Regarding (iii), there are fruits hanging low, or high, or currently too unripe. Whereas each of us may feel overwhelmed, collectively we have significantly more supplies, as long as we make a habit of trusting “the unusual suspects” (until someone proves to be not trustworthy), a relatively low-hanging fruit. For example, among all the committee chairs and members I appointed as IMS president, over 1/3 had never served on any IMS committees or task force. All these “first timers” responded positively, and typically more swiftly than “the usual suspects.” This reminded me that “supply” is a relative concept. Surely the “first timers” may have a longer learning curve, but all of us had our first time, and we owe our success to the trust of the generations that preceded us. I, for one, benefited greatly from the trust of the founding editor-in-chief of Statistica Sinica, Professor George Tiao (Happy 85th, George!), who asked me to help screening many submissions during my first year as an assistant professor.
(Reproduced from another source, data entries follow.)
/-- KEY_INIT: the responder checks the signature, answers with KEY_RESP, and has both keys (R521). -/
def execKeyInit (n : ChainId) (msg : List Byte) (s : State) : Host.Outcome State Fault Refusal :=
  if msg.length ≤ 8192 then
    let k := n.val
    let L := s.link k
    if L.st ≠ .held ∨ L.key ≠ .initWait then .next s else
    match splitMsg kemKeyLen msg with
    | none => .next (keyFails s k)
    | some (body, sig) =>
      if !Config.verify L.peerKey (ascii "FLB-LNK") body sig then .next (keyFails s k) else
      let ek := body.take kemKeyLen
      let r := s.fresh
      let (rnd, s1) := randBytes 4 { s with fresh := s.fresh + 1 }
      let ct := Config.kemCipher ek r
      let t := sha3 (L.transcript ++ msg ++ ct ++ rnd)
      let (sg, s2) := linkSign s1 (digestBytes t)
      .next (keyDone (sendMsg s2 k L.peerDev.toNat 17 (ct ++ rnd ++ sg)) k (Config.kemSecret r ek) t)
  else .fault .illFormed

/-- KEY_RESP: the initiator checks the signature over the digest of all messages and has both keys (R521). -/
def execKeyResp (n : ChainId) (msg : List Byte) (s : State) : Host.Outcome State Fault Refusal :=
  if msg.length ≤ 8192 then
    let k := n.val
    let L := s.link k
    if L.st ≠ .held ∨ L.key ≠ .respWait then .next s else
    match splitMsg kemCtLen msg with
    | none => .next (keyFails s k)
    | some (body, sig) =>
      let t := sha3 (L.transcript ++ body)
      if !Config.verify L.peerKey (ascii "FLB-LNK") (digestBytes t) sig then .next (keyFails s k)
      else .next (keyDone s k (Config.kemSecret L.keyRand (body.take kemCtLen)) t)
  else .fault .illFormed

/-- LINK_KEY_TIMEOUT: an exchange has not completed within 10 ms (R522) (DESIGN CHOICE, log 27). -/
def execLinkKeyTimeout (n : ChainId) (s : State) : Host.Outcome State Fault Refusal :=
  if keyRunning (s.link n.val) then .next (keyFails s n.val) else .next s

/-- KEY_EXCHANGE_RETRY: a failed exchange is tried again after 1 s (R522). -/
def execKeyExchangeRetry (n : ChainId) (s : State) : Host.Outcome State Fault Refusal :=
  if (s.link n.val).st = .held ∧ (s.link n.val).key = .failed then .next (startKeys s n.val) else .next s

/-! Firmware and configuration updates (R511 to R513) -/

/-- FW_STAGE (R511, R513). -/
def execFwStage (m : BoxId) (s : State) : Host.Outcome State Fault Refusal :=
  .next (onCommand m.val 0x0B01 (fun s _ _ e =>
    let n := eField e 16 23
    let a := eField e 24 64
    if n = 0 then (s, some (invalidAt 16)) else
    readArea s 0 a n 1 (invalidAt 24) fun s1 =>
      let img := s1.rd a n
      let bank := 1 - s1.wmk.fwBank.toNat
      let s2 : State := { s1 with nv := { s1.nv with flash := memWrite s1.nv.flash (0x10000 + bank * 0x800000) img } }
      if fwVerifies s2 img then
        (extend { s2 with wmk := { s2.wmk with stagedOk := true } } 5 (fwDigest img),
          some { status := stOk, result := [(16, 32, (fwDigest img).toNat)] })
      else ({ s2 with wmk := { s2.wmk with stagedOk := false } }.ror Reg.wmkStatus 0x20, some (invalidAt 24))) s)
Among very unripe fruits is a long overdue reform of our incentive systems, including the university tenure system. The current systems are not conducive for building broader pipelines (see my first President’s Column) or engaging in time-consuming collaborative efforts. A more effective system should explicitly recognize that transdisciplinary collaborative research typically requires a more holistic set of talents and skills to succeed than does within-disciplinary research. Having served as a dean, I know all too well why it induces a great laugh when the answer to “How many deans does it take to change a light bulb?” is “Change? Did you just say change?” Change is hard—otherwise I Love You, You’re Perfect, Now Change would likely not to be the second-longest running Off Broadway musical.
But love fuels change. Love induces and demands passion, and passion is most effectively expressed by action. If we really want the world to sustain its love for our profession, we must work collectively and creatively to harvest this grand passion fruit: the reprioritization of our profession to equalize our value systems for influential scholarly pursuits and for impactful collaborative effort, and to maximally reward those who can do both well. IMS is uniquely positioned to lead this reform on the global stage, and I therefore invite each of you to contribute in whatever ways you can to this (collective) labor of love, by love, and for love.